Dogs/Family/Relationships
One Life at a Time
My Dog was My Grandpa

When I was young, I was a true-blue believer in reincarnation. Specifically, when I was looking at our family’s golden retriever, Nellie. One night, over dinner, it became clear to me that she was my grandpa on my mother’s side. We had lost him a few years before to cancer. He was my first gut-wrenching loss, and it came as no surprise to me that he would return to us.
“Mom,” I said. “I think Nellie is grandpa.”
“You do?” She responded.
“I’m pretty sure.”
We looked over at the dog who was lying comfortably on a circular knot rug.
“C’mere, grandpa!” I said, calling her.
She stood, downward dogged, and walked over to me. I scratched her back, and she settled onto the floor, belly up. Standard grandpa behavior.
Mom pursed her lips and furrowed her brow, squinting at the blissed-out redhead lying on the dining room floor. Mom possessed two qualities that I did not. She was a realist, and she was an adult. But we had one thing in common. We missed her father.
“C’mere Daddy,” mom called, dubiously. When Nellie didn’t immediately respond, mom shrugged and continued to roll her pasta onto her fork.
I looked over at mom and shook my head. Skeptic.
“Grandpa doesn’t think that you believe it’s him,” I said.
She bit her lip and looked closely at the dog again. She leaned forward on her chair and clapped her hands together.

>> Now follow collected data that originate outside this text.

-- ==== Sys2Proof/Laws/KeepFirmware.lean ====
section
/-! SUPPORT. What the operations of Machine/Firmware.lean keep (Laws/Keep.lean). -/

namespace Sys2Proof.Laws

open Sys2Proof.Machine

theorem runThen_keeps {s0 s : State} (h : Keeps s0 s) (p op act : Nat) (f : Request → State → Reply) (g : State → State) (k : ∀ r, Keeps s0 (f r s).s)
    (l : ∀ t, Keeps s0 t → Keeps s0 (g t)) : Goes s0 (runThen s p op act f g) := by
  unfold runThen
  split
  · exact Goes.next h
  · refine .ite (Goes.next h) ?_
    split
    · exact Goes.next (answerRequest_keeps h _ _ _ _)
    · exact Goes.next (.ite (l _ (answerRequest_keeps (k _) _ _ _ _)) (answerRequest_keeps (k _) _ _ _ _))

theorem enterDrowse_keeps {s0 s : State} (h : Keeps s0 s) : Keeps s0 (enterDrowse s) := by
  unfold enterDrowse
  exact (h).plain

theorem execPowerStateEnter_keeps {s0 s : State} (h : Keeps s0 s) (x0 : Nat) : Goes s0 (execPowerStateEnter x0 s) := by
  unfold execPowerStateEnter
  refine runCmd_keeps ?_ _ _ _ _ (fun _ => ?_)
  · exact h
  · beta_reduce
    try extract_lets
    refine Keeps.iteR ?_ ?_
    · exact fail_keeps h _
    · refine Keeps.iteR ?_ ?_
      · exact fail_keeps h _
      · refine Keeps.iteR ?_ ?_
        · exact powerReply_keeps (endDrowseWait_keeps (h).plain)
        · refine Keeps.iteR ?_ ?_
          · exact powerReply_keeps (enterPark_keeps h)
          · refine Keeps.iteR ?_ ?_
            · exact powerReply_keeps (enterDrowse_keeps h)
            · refine Keeps.iteR ?_ ?_
              · exact fail_keeps h _
              · exact (h).plain

theorem execDrowseEntry_keeps {s0 s : State} (h : Keeps s0 s) (x0 : Nat) : Goes s0 (execDrowseEntry x0 s) := by
  unfold execDrowseEntry
  try extract_lets
  refine onlyIf_goes ?_ ?_ _
  · exact h
  · exact answerWaiting_keeps (enterDrowse_keeps h) _ _ _ _

theorem execPowerStatePreserve_keeps {s0 s : State} (h : Keeps s0 s) (x0 : Nat) : Goes s0 (execPowerStatePreserve x0 s) := by
  unfold execPowerStatePreserve
  refine runCmd_keeps ?_ _ _ _ _ (fun _ => ?_)
  · exact h
  · beta_reduce
    refine Keeps.iteR ?_ ?_
    · exact fail_keeps h _
    · exact powerReply_keeps (h).plain

theorem execPowerStateRestart_keeps {s0 s : State} (h : Keeps s0 s) (x0 : Nat) : Goes s0 (execPowerStateRestart x0 s) := by
  unfold execPowerStateRestart
  refine runThen_keeps ?_ _ _ _ _ _ (fun _ => ?_) (fun _ hg => warmRestart_keeps hg)
  · exact h
  · beta_reduce
    refine Keeps.iteR ?_ ?_
    · exact fail_keeps h _
    · refine Keeps.iteR ?_ ?_
      · exact fail_keeps h _
      · exact powerReply_keeps h

theorem refuseContent_keeps {s0 s : State} (h : Keeps s0 s) (x1 : Nat) : Keeps s0 (refuseContent s x1) := by
  unfold refuseContent
  exact health_keeps h _

theorem loadPack_keeps {s0 s : State} (h : Keeps s0 s) (x1 : PrickPack) : Keeps s0 (loadPack s x1).s := by
  unfold loadPack
  first | split | (dsimp +zetaDelta only; split)
  · exact fail_keeps (refuseContent_keeps h _) _
  · refine okNat_keeps ?_ _ _
    refine Keeps.put ?_ (Nat.le_refl _) (MKeeps.refl _) (NKeeps.refl _) (by first | exact ⟨Nat.le_refl _, id⟩ | exact ⟨Nat.le_max_left _ _, id⟩ | exact ⟨Nat.le_add_right _ _, id⟩ | exact ⟨Nat.le_refl _, fun _ => rfl⟩)
    exact h

theorem execPrickingLoad_keeps {s0 s : State} (h : Keeps s0 s) (x0 : Nat) (x1 : PrickPack) : Goes s0 (execPrickingLoad x0 x1 s) := by
  unfold execPrickingLoad
  refine runCmd_keeps ?_ _ _ _ _ (fun _ => ?_)
  · exact h
  · beta_reduce
    refine Keeps.iteR ?_ ?_
    · exact fail_keeps h _
    · exact loadPack_keeps h _

theorem putSlot_keeps {s0 s : State} (h : Keeps s0 s) (x1 : Nat) (x2 : FwImage) : Keeps s0 (putSlot s x1 x2) := by
  unfold putSlot
  refine Keeps.ite ?_ ?_
  · refine Keeps.put ?_ (Nat.le_refl _) (MKeeps.refl _) (NKeeps.refl _) (by first | exact ⟨Nat.le_refl _, id⟩ | exact ⟨Nat.le_max_left _ _, id⟩ | exact ⟨Nat.le_add_right _ _, id⟩ | exact ⟨Nat.le_refl _, fun _ => rfl⟩)
    exact h
  · refine Keeps.put ?_ (Nat.le_refl _) (MKeeps.refl _) (NKeeps.refl _) (by first | exact ⟨Nat.le_refl _, id⟩ | exact ⟨Nat.le_max_left _ _, id⟩ | exact ⟨Nat.le_add_right _ _, id⟩ | exact ⟨Nat.le_refl _, fun _ => rfl⟩)
    exact h

theorem beginStage_keeps {s0 s : State} (h : Keeps s0 s) (x1 : FwImage) : Keeps s0 (beginStage s x1) := by
  unfold beginStage
  refine putSlot_keeps ?_ _ _
  refine Keeps.put ?_ (Nat.le_refl _) (MKeeps.refl _) (NKeeps.refl _) (by first | exact ⟨Nat.le_refl _, id⟩ | exact ⟨Nat.le_max_left _ _, id⟩ | exact ⟨Nat.le_add_right _ _, id⟩ | exact ⟨Nat.le_refl _, fun _ => rfl⟩)
  exact h

theorem finishStage_keeps {s0 s : State} (h : Keeps s0 s) (x1 : Bool) : Keeps s0 (finishStage s x1) := by
  unfold finishStage
  try extract_lets
  refine Keeps.put ?_ (Nat.le_refl _) (MKeeps.refl _) (NKeeps.refl _) (by first | exact ⟨Nat.le_refl _, id⟩ | exact ⟨Nat.le_max_left _ _, id⟩ | exact ⟨Nat.le_add_right _ _, id⟩ | exact ⟨Nat.le_refl _, fun _ => rfl⟩)
  exact putSlot_keeps h _ _

theorem refusedImage_keeps {s0 s : State} (h : Keeps s0 s) (x1 : FwImage) (x2 : Nat) : Keeps s0 (refusedImage s x1 x2) := by
  unfold refusedImage
  refine Keeps.ite ?_ ?_
  · exact h
  · refine refuseContent_keeps ?_ _
    refine putSlot_keeps ?_ _ _
    refine Keeps.put ?_ (Nat.le_refl _) (MKeeps.refl _) (NKeeps.refl _) (by first | exact ⟨Nat.le_refl _, id⟩ | exact ⟨Nat.le_max_left _ _, id⟩ | exact ⟨Nat.le_add_right _ _, id⟩ | exact ⟨Nat.le_refl _, fun _ => rfl⟩)
    exact h

theorem execFwUpdateStage_keeps {s0 s : State} (h : Keeps s0 s) (x0 : Nat) (x1 : FwImage) : Goes s0 (execFwUpdateStage x0 x1 s) := by
  unfold execFwUpdateStage
  refine runCmd_keeps ?_ _ _ _ _ (fun _ => ?_)
  · exact h
  · beta_reduce
    refine Keeps.iteR ?_ ?_
    · exact fail_keeps h _
    · refine Keeps.iteR ?_ ?_
      · exact fail_keeps h _
      · first | split | (dsimp +zetaDelta only; split)
        · exact fail_keeps (refusedImage_keeps h _ _) _
        · try extract_lets
          exact startOp_keeps (beginStage_keeps h _) _ _ _

theorem activateSlot_keeps {s0 s : State} (h : Keeps s0 s) : Keeps s0 (activateSlot s) := by
  unfold activateSlot
  refine Keeps.put ?_ (Nat.le_refl _) (MKeeps.refl _) (NKeeps.refl _) (by first | exact ⟨Nat.le_refl _, id⟩ | exact ⟨Nat.le_max_left _ _, id⟩ | exact ⟨Nat.le_add_right _ _, id⟩ | exact ⟨Nat.le_refl _, fun _ => rfl⟩)
  exact h

theorem execFwUpdateActivate_keeps {s0 s : State} (h : Keeps s0 s) (x0 : Nat) : Goes s0 (execFwUpdateActivate x0 s) := by
  unfold execFwUpdateActivate
  refine runThen_keeps ?_ _ _ _ _ _ (fun _ => ?_) (fun _ hg => warmRestart_keeps (activateSlot_keeps hg))
  · exact h
  · beta_reduce
    refine Keeps.iteR ?_ ?_
    · exact fail_keeps h _
    · refine Keeps.iteR ?_ ?_
      · exact fail_keeps h _
      · refine Keeps.iteR ?_ ?_
        · exact fail_keeps h _
        · refine Keeps.iteR ?_ ?_
          · exact fail_keeps h _
          · exact okNat_keeps h _ _

theorem execFwUpdateDiscard_keeps {s0 s : State} (h : Keeps s0 s) (x0 : Nat) : Goes s0 (execFwUpdateDiscard x0 s) := by
  unfold execFwUpdateDiscard
  refine runCmd_keeps ?_ _ _ _ _ (fun _ => ?_)
  · exact h
  · beta_reduce
    refine Keeps.iteR ?_ ?_
    · exact fail_keeps h _
    · refine Keeps.iteR ?_ ?_
      · exact fail_keeps h _
      · refine okNat_keeps ?_ _ _
        refine Keeps.put ?_ (Nat.le_refl _) (MKeeps.refl _) (NKeeps.refl _) (by first | exact ⟨Nat.le_refl _, id⟩ | exact ⟨Nat.le_max_left _ _, id⟩ | exact ⟨Nat.le_add_right _ _, id⟩ | exact ⟨Nat.le_refl _, fun _ => rfl⟩)
        exact h

theorem execReturnPrepare_keeps {s0 s : State} (h : Keeps s0 s) (x0 : Nat) : Goes s0 (execReturnPrepare x0 s) := by
  unfold execReturnPrepare
  refine runCmd_keeps ?_ _ _ _ _ (fun _ => ?_)
  · exact h
  · beta_reduce
    refine Keeps.iteR ?_ ?_
    · exact fail_keeps h _
    · refine Keeps.iteR ?_ ?_
      · exact fail_keeps h _
      · refine Keeps.iteR ?_ ?_
        · exact fail_keeps h _
        · try extract_lets
          refine startOp_keeps ?_ _ _ _
          refine Keeps.put ?_ (Nat.le_refl _) (MKeeps.refl _) (NKeeps.refl _) (by first | exact ⟨Nat.le_refl _, id⟩ | exact ⟨Nat.le_max_left _ _, id⟩ | exact ⟨Nat.le_add_right _ _, id⟩ | exact ⟨Nat.le_refl _, fun _ => rfl⟩)
          exact h

theorem finishReturn_keeps {s0 s : State} (h : Keeps s0 s) (x1 : LongOp) : Keeps s0 (finishReturn s x1) := by
  unfold finishReturn
  try extract_lets
  refine warmRestart_keeps ?_
  refine endOp_keeps ?_ _ _
  refine draw_keeps ?_
  refine Keeps.put ?_ (Nat.le_refl _) (MKeeps.refl _) (NKeeps.refl _) (by first | exact ⟨Nat.le_refl _, id⟩ | exact ⟨Nat.le_max_left _ _, id⟩ | exact ⟨Nat.le_add_right _ _, id⟩ | exact ⟨Nat.le_refl _, fun _ => rfl⟩)
  refine Keeps.put ?_ (Nat.le_refl _) ?_ (NKeeps.refl _) (WKeeps.refl _)
  · exact h
  · exact MKeeps.fresh

theorem repairReply_keeps {s0 s : State} (h : Keeps s0 s) (x1 x2 : Nat) : Keeps s0 (repairReply s x1 x2).s := by
  unfold repairReply
  exact h

theorem execHbmRepairQuery_keeps {s0 s : State} (h : Keeps s0 s) (x0 : Nat) : Goes s0 (execHbmRepairQuery x0 s) := by
  unfold execHbmRepairQuery
  refine runCmd_keeps ?_ _ _ _ _ (fun _ => ?_)
  · exact h
  · beta_reduce
    first | split | (dsimp +zetaDelta only; split)
    · exact fail_keeps h _
    · exact fail_keeps h _
    · try extract_lets
      refine Keeps.iteR ?_ ?_
      · exact fail_keeps h _
      · exact repairReply_keeps (wrBytes_keeps h _ _) _ _

theorem hardRow_keeps {s0 s : State} (h : Keeps s0 s) (x1 : Nat) : Keeps s0 (hardRow s x1) := by
  unfold hardRow
  try extract_lets
  refine Keeps.ite ?_ ?_
  · refine nvWrite_keeps ?_ _
    refine Keeps.put ?_ (Nat.le_refl _) ?_ (NKeeps.refl _) (WKeeps.refl _)
    · refine Keeps.ite ?_ ?_
      · exact h
      · exact repairRow_keeps h _ _
    · refine MKeeps.plain ?_
      exact MKeeps.refl _
  · refine Keeps.put ?_ (Nat.le_refl _) ?_ (NKeeps.refl _) (WKeeps.refl _)
    · refine Keeps.ite ?_ ?_
      · exact h
      · exact repairRow_keeps h _ _
    · refine MKeeps.plain ?_
      exact MKeeps.refl _

theorem repairRows_keeps {s0 s : State} (h : Keeps s0 s) (hard : Bool) (l : List Nat) (n : Nat) : Keeps s0 (repairRows hard l n s).2.2 := by
  induction l generalizing n s with
  | nil => exact h
  | cons row l ih =>
    unfold repairRows
    extract_lets logged
    split
    · exact h
    · exact ih (.ite (hardRow_keeps h _) (repairRow_keeps h _ _)) _

theorem repairAnswer_keeps {s0 s : State} (h : Keeps s0 s) (hard : Bool) (rows : List Nat) : Keeps s0 (repairAnswer s hard rows).s :=
  repairReply_keeps (repairRows_keeps (Keeps.put h (Nat.le_refl _) (drainIf_keeps (MKeeps.refl _) _) (NKeeps.refl _) (WKeeps.refl _)) _ _ _) _ _

theorem repairListed_keeps {s0 s : State} (h : Keeps s0 s) (x1 : Request) (x2 : Bool) : Keeps s0 (repairListed s x1 x2).s := by
  unfold repairListed
  refine Keeps.elimR ?_ (fun _ => ?_)
  · exact repairAnswer_keeps h _ _
  · exact fail_keeps h _

theorem execHbmRepairSoft_keeps {s0 s : State} (h : Keeps s0 s) (x0 : Nat) : Goes s0 (execHbmRepairSoft x0 s) := by
  unfold execHbmRepairSoft
  refine runCmd_keeps ?_ _ _ _ _ (fun _ => ?_)
  · exact h
  · beta_reduce
    exact repairListed_keeps h _ _

theorem execHbmRepairHard_keeps {s0 s : State} (h : Keeps s0 s) (x0 : Nat) : Goes s0 (execHbmRepairHard x0 s) := by
  unfold execHbmRepairHard
  refine runCmd_keeps ?_ _ _ _ _ (fun _ => ?_)
  · exact h
  · beta_reduce
    exact repairListed_keeps h _ _

theorem execHbmRepairHardLogged_keeps {s0 s : State} (h : Keeps s0 s) (x0 : Nat) : Goes s0 (execHbmRepairHardLogged x0 s) := by
  unfold execHbmRepairHardLogged
  refine runCmd_keeps ?_ _ _ _ _ (fun _ => ?_)
  · exact h
  · beta_reduce
    refine Keeps.elimR ?_ (fun _ => ?_)
    · exact repairAnswer_keeps h _ _
    · exact fail_keeps h _

theorem endStage_keeps {s0 s : State} (h : Keeps s0 s) (x1 : LongOp) (x2 : Bool) : Keeps s0 (endStage s x1 x2) := by
  unfold endStage
  refine Keeps.ite ?_ ?_
  · refine Keeps.ite ?_ ?_
    · exact endOp_keeps (finishStage_keeps h _) _ _
    · exact h
  · exact endOp_keeps (refuseContent_keeps (finishStage_keeps h _) _) _ _

theorem execLongOperationEnd_keeps {s0 s : State} (h : Keeps s0 s) (x0 x1 : Nat) (x2 : Option (List PeerCopy)) : Goes s0 (execLongOperationEnd x0 x1 x2 s) := by
  unfold execLongOperationEnd
  first | split | (dsimp +zetaDelta only; split)
  · exact Goes.next (h)
  · try extract_lets
    refine Goes.next ?_
    refine Keeps.ite ?_ ?_
    · exact endReplay_keeps h _ _
    · refine Keeps.ite ?_ ?_
      · exact endTransfer_keeps h _ _ _
      · refine Keeps.ite ?_ ?_
        · exact endStage_keeps h _ _
        · refine Keeps.ite ?_ ?_
          · exact endRoute_keeps h _ _
          · refine Keeps.ite ?_ ?_
            · refine Keeps.ite ?_ ?_
              · exact finishReturn_keeps h _
              · exact h
            · exact h

end Sys2Proof.Laws
end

“C’mere Daddy,” she said, more enthusiastically, more hopefully.
Nellie rolled her head over in mom’s general direction.
“C’mere, Daddy!” She said again, this time more willfully, making her seem more like Grandpa’s daughter and less like my mother.
Grandpa had once told me, “Your mother was a willful child.” In the 50s, this was not something girls were supposed to be.

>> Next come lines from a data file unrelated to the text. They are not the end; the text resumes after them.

theorem execMirrorDrainComplete_goes {d : Drain} (hj : jobOf s job = some j) (hagain : (protOf j handle).any (·.again) = false)
    (hd : s.pair.drains.find? (fun d => d.job == job && d.handle == handle) = some d) : exec (.mirrorDrainComplete job handle) s =
      if d.incomplete then .next (updJob (drainOver s d job handle) job fun j => updProt j handle fun p => { p with remirror := true }) else
      .next (if (jobOf (drainWhole s d j job handle) job).any fun k => (protOf k handle).any (covered (drainWhole s d j job handle) k)
        then nowProtected (drainWhole s d j job handle) job handle else drainWhole s d j job handle) := by
  show execMirrorDrainComplete job handle s = _
  unfold execMirrorDrainComplete
  simp only [hd, hj, hagain, Bool.false_eq_true, if_false] <;> rfl

/-- What the end of a drain leaves of its tensor's entry. -/
theorem drainWhole_prot {d : Drain} (hok : jobsOk s.jobs = true) (hj : jobOf s job = some j) (hp : protOf j handle = some p) :
    jobOf (drainWhole s d j job handle) job = some (updProt j handle (slotted d)) ∧ jobsOk (drainWhole s d j job handle).jobs = true ∧
    (drainWhole s d j job handle).pair.drains = s.pair.drains.filter (fun x => !(x.job == job && x.handle == handle)) ∧
    protOf (updProt j handle (slotted d)) handle = some (slotted d p) := by
  unfold drainWhole
  extract_lets t
  refine ⟨?_, ?_, ?_, protOf_updProt (fun _ => rfl) hp⟩
  · rw [jobOf, ctrlTo_jobs]
    exact jobOf_updJob_self (s := drainOver s d job handle) hok (fun _ => rfl) hj
  · rw [ctrlTo_jobs]
    exact jobsOk_updJob (s := drainOver s d job handle) hok ..
  · rw [ctrlTo_pair, updJob_pair]
    rfl

/-- The end of a drain that no commit has asked for again. -/
theorem execMirrorDrainComplete_ends {d : Drain} (hok : jobsOk s.jobs = true) (hj : jobOf s job = some j) (hp : protOf j handle = some p) (hagain : p.again = false)
    (hd : s.pair.drains.find? (fun d => d.job == job && d.handle == handle) = some d) :
    ∃ t k q, exec (.mirrorDrainComplete job handle) s = .next t ∧ t.pair.drains = s.pair.drains.filter (fun x => !(x.job == job && x.handle == handle)) ∧
      jobOf t job = some k ∧ protOf k handle = some q ∧ (d.incomplete = true → q = { p with remirror := true }) ∧
      (d.incomplete = false → q = { p with slotStep := some d.step, slotIdx := d.slot, retained := p.retained.filter (fun r => d.step < r.1), protected_ := q.protected_ } ∧
        q.protected_ = (p.protected_ || covered t k q)) := by
  have hgo := execMirrorDrainComplete_goes hj (by rw [hp]; exact hagain) hd
  by_cases hinc : d.incomplete = true
  · rw [if_pos hinc] at hgo
    refine ⟨_, _, _, hgo, ?_, jobOf_updJob_self (s := drainOver s d job handle) hok (fun _ => rfl) hj, protOf_updProt (fun _ => rfl) hp, fun _ => rfl,
      fun h => absurd (hinc.symm.trans h) (by decide)⟩
    rw [updJob_pair]
    rfl
  · obtain ⟨hk, hok', hdr, hprot⟩ := drainWhole_prot (d := d) hok hj hp
    rw [if_neg hinc, hk, Option.any_some, hprot, Option.any_some] at hgo
    by_cases hw : covered (drainWhole s d j job handle) (updProt j handle (slotted d)) (slotted d p) = true
    · rw [if_pos hw] at hgo
      obtain ⟨k, hk', hfjk, hcom, hq⟩ := nowProtected_prot hok' hk hprot
      have hpair := nowProtected_pair (drainWhole s d j job handle) job handle
      have hcov := covered_congr hpair hfjk hcom (p := slotted d p) (q := { slotted d p with protected_ := true }) rfl rfl rfl
      refine ⟨_, k, _, hgo, by rw [hpair, hdr], hk', hq, fun h => absurd h hinc, fun _ => ⟨rfl, ?_⟩⟩
      rw [hcov, hw, Bool.or_true]
    · rw [if_neg hw] at hgo
      refine ⟨_, _, _, hgo, hdr, hk, hprot, fun h => absurd h hinc, fun _ => ⟨rfl, ?_⟩⟩
      rw [Bool.eq_false_of_not_eq_true hw, Bool.or_false]
      rfl

/-- Settles O36: each message by its kind and sender, the gap timer, and the end of a drain. -/
theorem pairMessages : Obligations.PairMessages := by
  unfold Obligations.PairMessages
  refine ⟨?_, ?_, ?_, fun s l newest r rest hl hr hnew => ?_, fun s job handle d j p hok hj hp hagain hd => ?_⟩
  · rintro s u h hpart rfl
    have hp : isPartner (ackAsked (takeInbox s h []) h) h.src = true := (isPartner_taken ..).trans (isPartner_of_partner hpart)
    have hbox (data : List Byte) : isPartner (takeInbox s h data) h.src = true := isPartner_of_partner hpart
    have hpair := ackAsked_pair (takeInbox s h []) h
    have hjobs := ackAsked_jobs (takeInbox s h []) h
    refine ⟨fun tally => ⟨_, congrArg Host.Outcome.next (if_pos hp), ?_, rfl, hjobs⟩, fun a b => congrArg Host.Outcome.next (if_pos hp),
      fun a b c => congrArg Host.Outcome.next (if_pos hp), fun a => congrArg Host.Outcome.next (if_pos hp), fun a b c => congrArg Host.Outcome.next (if_pos hp),
      fun n => ⟨_, rfl, hjobs, ?_⟩, ⟨_, rfl, ?_⟩, fun data bad hpark => ?_, fun data bad hpark => ⟨?_, ?_⟩, fun data bad hpark => ?_⟩
    · show List.filter _ (ackAsked (takeInbox s h []) h).pair.unacked = _
      rw [hpair]
      rfl
    · show (takeTensors _ _ _ _).pair = _
      rw [hp]
      unfold takeTensors
      rw [hpair]
      rfl
    · have hpp : (ackAsked (takeInbox s h []) h).pair.partner = some h.src := by
        rw [hpair]
        exact hpart
      unfold takeUnbind
      dsimp only
      rw [if_pos (by simp [hpp])]
      exact ⟨rfl, hpp.trans hpart.symm, hjobs⟩
    · exact congrArg Host.Outcome.next ((storeGate_of_partner (hbox data) _).trans (if_neg hpark))
    · exact congrArg Host.Outcome.next ((storeGate_of_partner (hbox data) _).trans (if_pos hpark))
    · exact congrArg Host.Outcome.next ((storeGate_of_partner (hbox data) _).trans (if_pos hpark))
    · exact mirror_writes hpart hpark data bad
  · rintro s u h hpart rfl
    have hp : ¬isPartner (ackAsked (takeInbox s h []) h) h.src = true := by
      rw [isPartner_taken, hpart]
      exact Bool.false_ne_true
    have hbox (data : List Byte) : isPartner (takeInbox s h data) h.src = false := hpart
    refine ⟨fun data bad => ⟨_, congrArg Host.Outcome.next (storeGate_foreign (hbox data) _), rfl, rfl⟩,
      fun data bad => ⟨_, congrArg Host.Outcome.next (storeGate_foreign (hbox data) _), rfl, rfl⟩, fun tally => congrArg Host.Outcome.next (if_neg hp),
      fun a b => congrArg Host.Outcome.next (if_neg hp), fun a b c => congrArg Host.Outcome.next (if_neg hp), fun a => congrArg Host.Outcome.next (if_neg hp),
      fun a b c => congrArg Host.Outcome.next (if_neg hp), fun n => ⟨_, rfl, ?_, ackAsked_jobs (takeInbox s h []) h⟩⟩
    show (takeTensors _ _ _ _).pair.peerTensors = _
    rw [Bool.eq_false_of_not_eq_true hp]
    unfold takeTensors
    rw [ackAsked_pair]
    rfl
  · rintro s u h rfl
    exact ⟨fun _ _ _ => rfl, fun _ _ => rfl, fun _ => rfl, fun _ _ _ => rfl⟩
  · show execJournalGapTimeout s = _
    unfold execJournalGapTimeout
    rw [hl, hr, hnew]
  · obtain ⟨t, k, q, hgo, hdr, rest⟩ := execMirrorDrainComplete_ends hok hj hp hagain hd
    refine ⟨t, k, q, hgo, ?_, rest⟩
    rw [hdr, List.all_eq_true]
    exact fun x hx => (List.mem_filter.1 hx).2

end Sys2Proof.Notices
end

section
/-! Admission, execution and the ends of stitches (08 R239 to R256). -/

namespace Sys2Proof.Completion

open Sys2Proof Sys2Proof.Machine Sys2Proof.Laws

variable {s t u : State} {sid : Sid} {n op : Nat} {j : Job} {a : Active} {q : Queue}

/-! ### Executions -/

theorem runAct_ready (h : Ready s sid op j a) (f : State → Job → Active → State) : runAct s sid op f = .next (f (reachReads s j a) j a) := by
  obtain ⟨ha, hj, hrun, hslots⟩ := h
  unfold runAct
  simp only [ha, hj, hrun, hslots, Bool.false_eq_true, if_false, if_true]

theorem runGround_ready (h : Ready s sid op j a) (hi : a.injected = true) (f : State → Job → Active → State) :
    runGround s sid op f = .next (f (reachReads s j a) j a) := by
  unfold runGround
  rw [h.1, Option.any_some, hi, if_pos rfl]
  exact runAct_ready h f

/-- A stitch that is ready has nothing of its tensors to be drained first. -/
theorem execUpdate_ready (h : Ready s sid opUpdate j a) : exec (.update sid) s = .next (updateExec (reachReads s j a) j a) := by
  have hclear : drainClear s a = true := by
    have hrun := h.2.2.1
    simp only [canRun, mayStart, Bool.and_eq_true] at hrun
    exact hrun.1.1.2
  show execUpdate sid s = _
  unfold execUpdate
  rw [h.1]
  dsimp only
  rw [if_neg (by simp [hclear])]
  exact runAct_ready h updateExec

/-- Settles O12: each row that may run executes, by `runAct_ready` and `runGround_ready`. -/
theorem stitchExecutions : Obligations.StitchExecutions := by
  unfold Obligations.StitchExecutions
  refine ⟨fun s sid a ha hop hst => ?_, fun s sid j a => ⟨fun h => runAct_ready h _, fun h => runAct_ready h _, fun h => runAct_ready h _, fun h => runAct_ready h _,
    fun h => runAct_ready h _, execUpdate_ready, fun h => runAct_ready h _, fun h => runAct_ready h _, fun h => runAct_ready h _, fun h => runAct_ready h _,
    fun h => runAct_ready h _, fun h => runAct_ready h _⟩, fun s sid a ha hg hst hi => ?_,
    fun s sid j a hi => ⟨fun h => runGround_ready h hi _, fun h => runGround_ready h hi _, fun h => runGround_ready h hi _⟩⟩
  · show execNop sid s = _
    unfold execNop
    rw [ha]
    exact congrArg Host.Outcome.next (if_pos (by simp [hop, hst]))
  · show execGroundInject sid s = _
    unfold execGroundInject
    rw [ha]
    exact congrArg Host.Outcome.next (if_pos (by simp [hg, hst, hi]))

/-! ### The end of a stitch -/

theorem endAct_of (hj : jobOf s a.job = some j) : endAct s a =
    if comparesFirst s j a then putAct s { a with stage := .comparing }
    else if a.marks.discarded then endDiscarded s a
    else if a.recompute then endRecompute s a
    else if a.marks.poisoned then consumePoison s a
    else if a.marks.mute || j.halted then leaveMuted s a
    else if a.marks.escalated then releaseAct s a
    else if a.shadow then putAct s { a with stage := .comparing }
    else evaluateAct s j a := by
  unfold endAct
  rw [hj]

theorem execStitchComplete_ends (ha : actOf s sid = some a) (hst : a.stage = .finished) (hmate : (a.marks.poisoned && mateRunning s a) = false) (n : Nat) :
    exec (.stitchComplete sid n) s =
      .next (afterEnds (endAct (advance s (a.started.getD s.clk.now + n)) a) (advance s (a.started.getD s.clk.now + n))) := by
  show execStitchComplete sid n s = _
  unfold execStitchComplete
  rw [ha]
  dsimp only
  rw [if_neg (by simp [hst, hmate])]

Nellie walked over, tentatively. She didn’t run over. She was still gauging whether or not mom was a believer.
Mom once said to me, “People didn't talk to their kids in the 50s like they do now. You were either well-behaved or naughty. There wasn’t a lot of gray area as far as behavior was concerned.”
“C’mon Daddy,” mom lightly pleaded. Nellie’s neck lowered, differentially, as she completed her walk over to mom.
Mom placed Nellie’s head between her knees and scratched the back of her neck. Nellie moved her neck around so mom would reach all her nooks.
And just like that, all was well with the world, as far as I was concerned. Grandpa had been identified. He didn’t have to spend one more second convincing us that he had returned.
As mom scratched Nellie’s ears, I thought about how mom was Grandpa’s difficult daughter. She told us that growing up. I’m not judging. I was my mother’s difficult daughter.
I did also wonder why grandpa returned to mom? If she’d been so tough. Why not go live with his well-behaved daughter or his dutiful son? Why her? Maybe he just wanted mom to scratch him behind the ears. When I asked her about him, she said, “Daddy was an easy parent.” Maybe he knew she’d take him on a lot of walks.
Or maybe it was simpler than that. Maybe he remembered that my mom liked dogs better than his other daughter and that his son was allergic to them?
Now, I’m older and I still believe in reincarnation. Not feverishly. I’m not sitting next to you at a dinner party telling you people are coming back as butterflies, though I’m fairly certain my father came back as a ladybug. There needs to be a ladybug around, however, for me to bring that up.
Here’s how I believe in reincarnation now. If someone were to tell me that their daughter is their grandmother, I totally get it. I’m nodding. I believe you. But where I see reincarnation the most clearly is in the eyes of a dog.